Now we come to our second issue. Why should the candidate want to work for you?
What’s your sales pitch?

Why should anyone want to work for you?

1. Your Board is committed to the future of the school and the success of all hires, first and foremost the principal.
2. Admissions are rising steadily over the past decade and are projected to continue.
3. You have a state-of-the-art facility.
4. Your teachers come from the finest institutions.
5. You have the largest library for a private school in the county.
6. Your students have the highest average GPA of any other school in the state.
7. Your students win numerous awards in local, regional, state and national competitions.
8. More of your students are accepted to ivy league universities than any other private school in the state.
9. Your teachers are paid a highly competitive salary and have a benefits package second to none, including paid sabbatical leave.

If you want the best you have to appeal to them on a different level. The following four-part justification for why anyone should want to work for you will differentiate you from your competition:

First, what is your employee turnover rate? If it’s low, that means you have good professional and lay leadership.
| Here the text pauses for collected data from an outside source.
-- ==== Sys2Proof/Word.lean ====
section
/-! DEFINITION. The plain word and set types of the VN480: what the manual treats as bits. -/

namespace Sys2Proof

/-- A parameter word, a reply word, a page id, a ring cycle number: 16 bits (2.8.2, 2.8.4). -/
abbrev Word16 := BitVec 16

/-- A clip word as the external clip memory holds it (3.3 of 00_scope). -/
abbrev ClipWord := BitVec 16

/-- A sample as it stands in a ring slot or in a port frame: 24 bits (R1, R43). -/
abbrev RawSample := BitVec 24

/-- A node address, 0..63; 0 is the universal address and the address of an unnamed node (R17). -/
abbrev NodeAddr := BitVec 6

/-- A call id, 1..255 (3.7). -/
abbrev CallId := BitVec 8

/-- A page id, 1..65,535 (3.7). -/
abbrev PageId := BitVec 16

/-- A directory number, 1..9,999, in the 14 bits OFFER CALL gives it (R139). -/
abbrev DirNumber := BitVec 14

/-- A zone set over zones 0..23: bit z stands for zone z (R107 words 8 and 9, R158). -/
abbrev ZoneSet := BitVec 24

/-- One word of the external clip memory at its address (1.2: 4,194,304 words of 16 bits). -/
abbrev ClipCell := Nat × ClipWord

end Sys2Proof
end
Your best ambassadors are your staff. If they stay that tells the prospective employee everything he needs to know.

Second, show that you have the right people in the right jobs. Granted, this is a logical extension from the previous point. However, emphasize it. Show how all departments work as teams. Give concrete examples of professional growth. Mention promotions and expanded job descriptions.
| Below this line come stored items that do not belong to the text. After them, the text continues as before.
-- ==== Sys2Proof/Machine/Lines.lean ====
section
/-! DEFINITION. The line supervisor (chapter 10): the scanner, the windows, the fault records, and its requests. -/

namespace Sys2Proof.Machine

/-! ### The scanner -/

/-- The channel after a channel in the scan sequence: the next lower one, or t after channel 0 (R171). -/
def scanAfter (top c : Fin 32) : Fin 32 := if c.val = 0 then top else ⟨c.val - 1, by omega⟩

/-- The first `n` channels of the scan sequence from a position onward (R171). -/
def scanOrder (top : Fin 32) : Nat → Fin 32 → List (Fin 32)
  | 0, _ => []
  | n + 1, c => c :: scanOrder top n (scanAfter top c)

/-- A channel the scanner can take: role ZONE, window enabled (R171). -/
def State.measurable (s : State) (c : Fin 32) : Bool :=
  (match s.ports.channels[c] with
    | .zone _ => true
    | _ => false) && (s.lines.windows[c]).enabled

/-- The scanner chooses a channel and begins its step, or enters SEARCHING (R171, R172). -/
def Lines.choose (l : Lines) (measurable : Fin 32 → Bool) : Lines :=
  match (scanOrder l.settings.top (l.settings.top.val + 1) l.position).find? measurable with
  | some c =>
    { l with
      scanner := .stepping c, position := scanAfter l.settings.top c, stepTimer := 0, held := none
      discard := false }
  | none => { l with scanner := .searching }

/-- The choice at the start of a cycle period, when one falls in it (R170, R171, R173). -/
def State.scanChoose (s : State) : State :=
  match s.lines.scanner with
  | .choosing => s.setLines (s.lines.choose s.measurable)
  | .searching => s.setLines (s.lines.choose s.measurable)
  | _ => s

/-- One cycle period of the step or of the rest (R172, R173). -/
def Lines.tick (l : Lines) : Lines :=
  match l.scanner with
  | .stepping _ => { l with stepTimer := l.stepTimer + 1 }
  | .resting => { l with restTimer := l.restTimer + 1 }
  | _ => l

/-- The channel named for measurement (10.1). -/
def Lines.named (l : Lines) : Option (Fin 32) :=
  match l.scanner with
  | .stepping c => some c
  | _ => none

/-- New scan settings take effect: STOPPED with B of 0, else the sequence starts at t in the next period (R170). DESIGN
CHOICE (log entry 43): with B of 0 too the position becomes t and the burst count 0; R170 sets them only otherwise.
DESIGN CHOICE (log entry 55): the step timer, the rest timer and the held reading keep their last values. -/
def Lines.apply (l : Lines) (c : ScanSettings) : Lines :=
  { l with
    settings := c
    pendingSet := none
    burstCount := 0
    position := c.top
    scanner := if c.burst = 0 then .stopped else .choosing }

/-- A valid reading of the step's channel replaces the held reading (R172). -/
def Lines.reading (l : Lines) (rs : Vector LineReading 32) : Lines :=
  match l.scanner with
  | .stepping c => if (rs[c]).valid then { l with held := some (rs[c]).value.toNat } else l
  | _ => l

/-! ### Classification and fault records -/

/-- The result of a step: none is OK, a fault kind is out of window (R175). -/
def classify (w : Window) (held : Option Nat) : Option FaultKind :=
  match held with
  | none => some .noReply
  | some r =>
    if r = 4095 then some .opened
    else if r < w.low then some .short
    else if w.high < r then some .opened
    else none

/-- The kind codes of LINE FAULT and READ LINES (2.8.4, R178). -/
def FaultKind.code : FaultKind → Nat
  | .short => 1
  | .opened => 2
  | .noReply => 3

/-- What a fault record posts (R176). -/
inductive LineEvent where
  | faulted (kind : FaultKind)
  | restored
deriving DecidableEq, Repr

/-- The fault record after a step's result, and the event it posts (R176). -/
def FaultRec.after (f : FaultRec) (result : Option FaultKind) : FaultRec × Option LineEvent :=
  match f, result with
  | .ok, none => (.ok, none)
  | .ok, some k => (.suspect k, none)
  | .suspect _, none => (.ok, none)
  | .suspect k, some k' => if k = k' then (.fault k 0, some (.faulted k)) else (.suspect k', none)
  | .fault k r, none => if r < 2 then (.fault k (r + 1), none) else (.ok, some .restored)
  | .fault k _, some k' => if k = k' then (.fault k 0, none) else (.fault k' 0, some (.faulted k'))

/-- The event of a fault record's change is posted with the channel as subject (R176). -/
def State.postLine (s : State) (c : Fin 32) : Option LineEvent → State
  | none => s
  | some (.faulted k) => s.post .lineFault (BitVec.ofNat 16 c.val) (BitVec.ofNat 4 k.code)
  | some .restored => s.post .lineRestored (BitVec.ofNat 16 c.val) 0

/-- The channel's fault record is in FAULT(SHORT): the channel is muted (R177). -/
def State.muted (s : State) (c : Fin 32) : Bool :=
  match s.lines.faults[c] with
  | .fault .short _ => true
  | _ => false

/-- The result of the ended step of a channel reaches its fault record, unless it is discarded (R174 to R176). -/
def State.classifyStep (s : State) (c : Fin 32) : State :=
  if s.lines.discard then s
  else
    let change := (s.lines.faults[c]).after (classify s.lines.windows[c] s.lines.held)
    (s.setLines { s.lines with faults := put s.lines.faults c change.1 }).postLine c change.2

/-- The scanner continues by its settings after a step (R173). DESIGN CHOICE (log entry 55): the step timer and the held
reading keep their last values until the next step begins, and the rest timer until the next rest. -/
def Lines.continue (l : Lines) : Lines :=
  let n := l.burstCount + 1
  match l.pendingSet with
  | some c => l.apply c
  | none =>
    if n < l.settings.burst then { l with burstCount := n, scanner := .choosing }
    else if 0 < l.settings.rest then { l with burstCount := 0, restTimer := 0, scanner := .resting }
    else { l with burstCount := 0, scanner := .choosing }

/-- The end of a step after its 4,800 periods (R172). -/
def scanStepEnd (s : State) : State :=
  match s.lines.scanner with
  | .stepping c =>
    if 4800 ≤ s.lines.stepTimer then
      let s := s.classifyStep c
      s.setLines s.lines.continue
    else s
  | _ => s

/-- The end of a rest after its R × 48,000 periods (R173). -/
def scanRestEnd (s : State) : State :=
  match s.lines.scanner with
  | .resting =>
    if s.lines.settings.rest * Config.second ≤ s.lines.restTimer then
      s.setLines { s.lines with scanner := .choosing }
    else s
  | _ => s

/-- The line supervisor's part of a soft reset (R179); the timers and the held reading keep their last values (DESIGN
CHOICE, log entry 55). -/
def Lines.softReset (l : Lines) : Lines := l.apply (l.pendingSet.getD l.settings)

/-! ### Requests -/

def setScan (ws : List Word16) (s : State) : Answer :=
  match ws with
  | [t, b, r] =>
    match wordIndex 32 t with
    | none => .refuse .outOfRange s
    | some top =>
      if 255 < b.toNat then .refuse .outOfRange s
      else
        let c : ScanSettings := { top := top, burst := b.toNat, rest := min 600 r.toNat }
        match s.lines.scanner with
        | .stepping _ => .ok (s.setLines { s.lines with pendingSet := some c })
        | _ => .ok (s.setLines (s.lines.apply c))
  | _ => .refuse .badLength s

/-- A fault record in FAULT posts LINE RESTORED when its window is disabled (R174). -/
def FaultRec.release : FaultRec → Option LineEvent
  | .fault _ _ => some .restored
  | _ => none

/-- The window of a channel is replaced; a disabled channel leaves supervision (R174). DESIGN CHOICE (log entry 42): a
channel disabled and enabled again within one step of it keeps the discard of that step's result; R174 says both that
the result is discarded and that the new bounds classify every step that ends from then on. DESIGN CHOICE (log entry
51): a SET WINDOW with enabled set, taken after the end of a step in the same period, leaves the result that the window
of the step's end has given (R175), though the step ends in the period of execution (R174). -/
def State.setWindowOf (s : State) (c : Fin 32) (w : Window) : State :=
  if w.enabled then s.setLines { s.lines with windows := put s.lines.windows c w }
  else
    (s.setLines { s.lines with
      windows := put s.lines.windows c w
      faults := put s.lines.faults c .ok
      discard := s.lines.discard || s.lines.named == some c }).postLine c (s.lines.faults[c]).release

def setWindow (ws : List Word16) (s : State) : Answer :=
  match ws with
  | [ch, en, lo, hi] =>
    match wordIndex 32 ch, flagWord en with
    | some c, some e =>
      if 4095 < lo.toNat ∨ 4095 < hi.toNat ∨ hi.toNat < lo.toNat then .refuse .outOfRange s
      else .ok (s.setWindowOf c { enabled := e, low := lo.toNat, high := hi.toNat })
    | _, _ => .refuse .outOfRange s
  | _ => .refuse .badLength s

/-- The byte of a channel in the reply of READ LINES (R178). A channel is named for measurement in a period when the
output frame of that period carries its measure-request flag (R50, R172); so too after the end of its step in that
period (DEDUCED, log entry 45). -/
def State.lineByte (s : State) (c : Fin 32) : Nat :=
  (match s.lines.faults[c] with
    | .ok => 0
    | .suspect k => 1 + 4 * k.code
    | .fault k r => 2 + 4 * k.code + 16 * r)
  + (if (s.lines.windows[c]).enabled then 64 else 0)
  + (if s.ports.frameOut.measure.getLsbD c.val then 128 else 0)

def readLines (ws : List Word16) (s : State) : Answer :=
  match ws with
  | [] =>
    .report s ((indices 16).map (fun w =>
      BitVec.ofNat 16 (s.lineByte ⟨2 * w.val, by omega⟩ + 256 * s.lineByte ⟨2 * w.val + 1, by omega⟩)))
  | _ => .refuse .badLength s

/-! ### Meanings -/

/-- RETURN_LANE_FRAME (R50). -/
def execReturnLaneFrame (rs : Vector LineReading 32) (s : State) : Host.Outcome State Fault Refusal :=
  .next (s.setLines (s.lines.reading rs))

/-- SET_WINDOW (R174). -/
def execSetWindow (address : NodeAddr) (low : BitVec 8) (s : State) : Host.Outcome State Fault Refusal :=
  .next (request 0x50 setWindow address low s)

/-- SET_SCAN (R170). -/
def execSetScan (address : NodeAddr) (low : BitVec 8) (s : State) : Host.Outcome State Fault Refusal :=
  .next (request 0x51 setScan address low s)

/-- SCAN_STEP_END (R172). -/
def execScanStepEnd (s : State) : Host.Outcome State Fault Refusal := .next (scanStepEnd s)

/-- SCAN_REST_END (R173). -/
def execScanRestEnd (s : State) : Host.Outcome State Fault Refusal := .next (scanRestEnd s)

/-- READ_LINES (R178). -/
def execReadLines (address : NodeAddr) (low : BitVec 8) (s : State) : Host.Outcome State Fault Refusal :=
  .next (request 0x52 readLines address low s)

end Sys2Proof.Machine
end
Third, revisit the issue of values. As we have seen, the greatest companies are those that place values above all else. The most successful companies are those that have a track record of values-based decision making. They live their mission statements. Give examples of why that is true for you.

Fourth, risk taking. Celebrate mistakes and failures. The FAA rewards pilots who immediately inform on themselves when they make an error. Pilots actually carry the “self-reporting” form in their flight kits. There are 3,000 such reports filed every month, and 150,000 subscribers to NASA’s monthly newsletter, Callback, read about the most important ones. Residents at the Mayo Clinic publish on an internal blog their errors. The US Department of Energy has a “lessons learned” database for contractors. And, of course, the Marine Corp has a culture of celebrating honesty in admitting mistakes.

So what mistakes and failures can you celebrate with a prospective employee? Just imagine the individual’s shock of hearing about the chances that you allow your staff to take, fail at, and then move on having learned and benefited from the experience. That’s differentiation!

Thank you for attending, for your participation, and for your attention.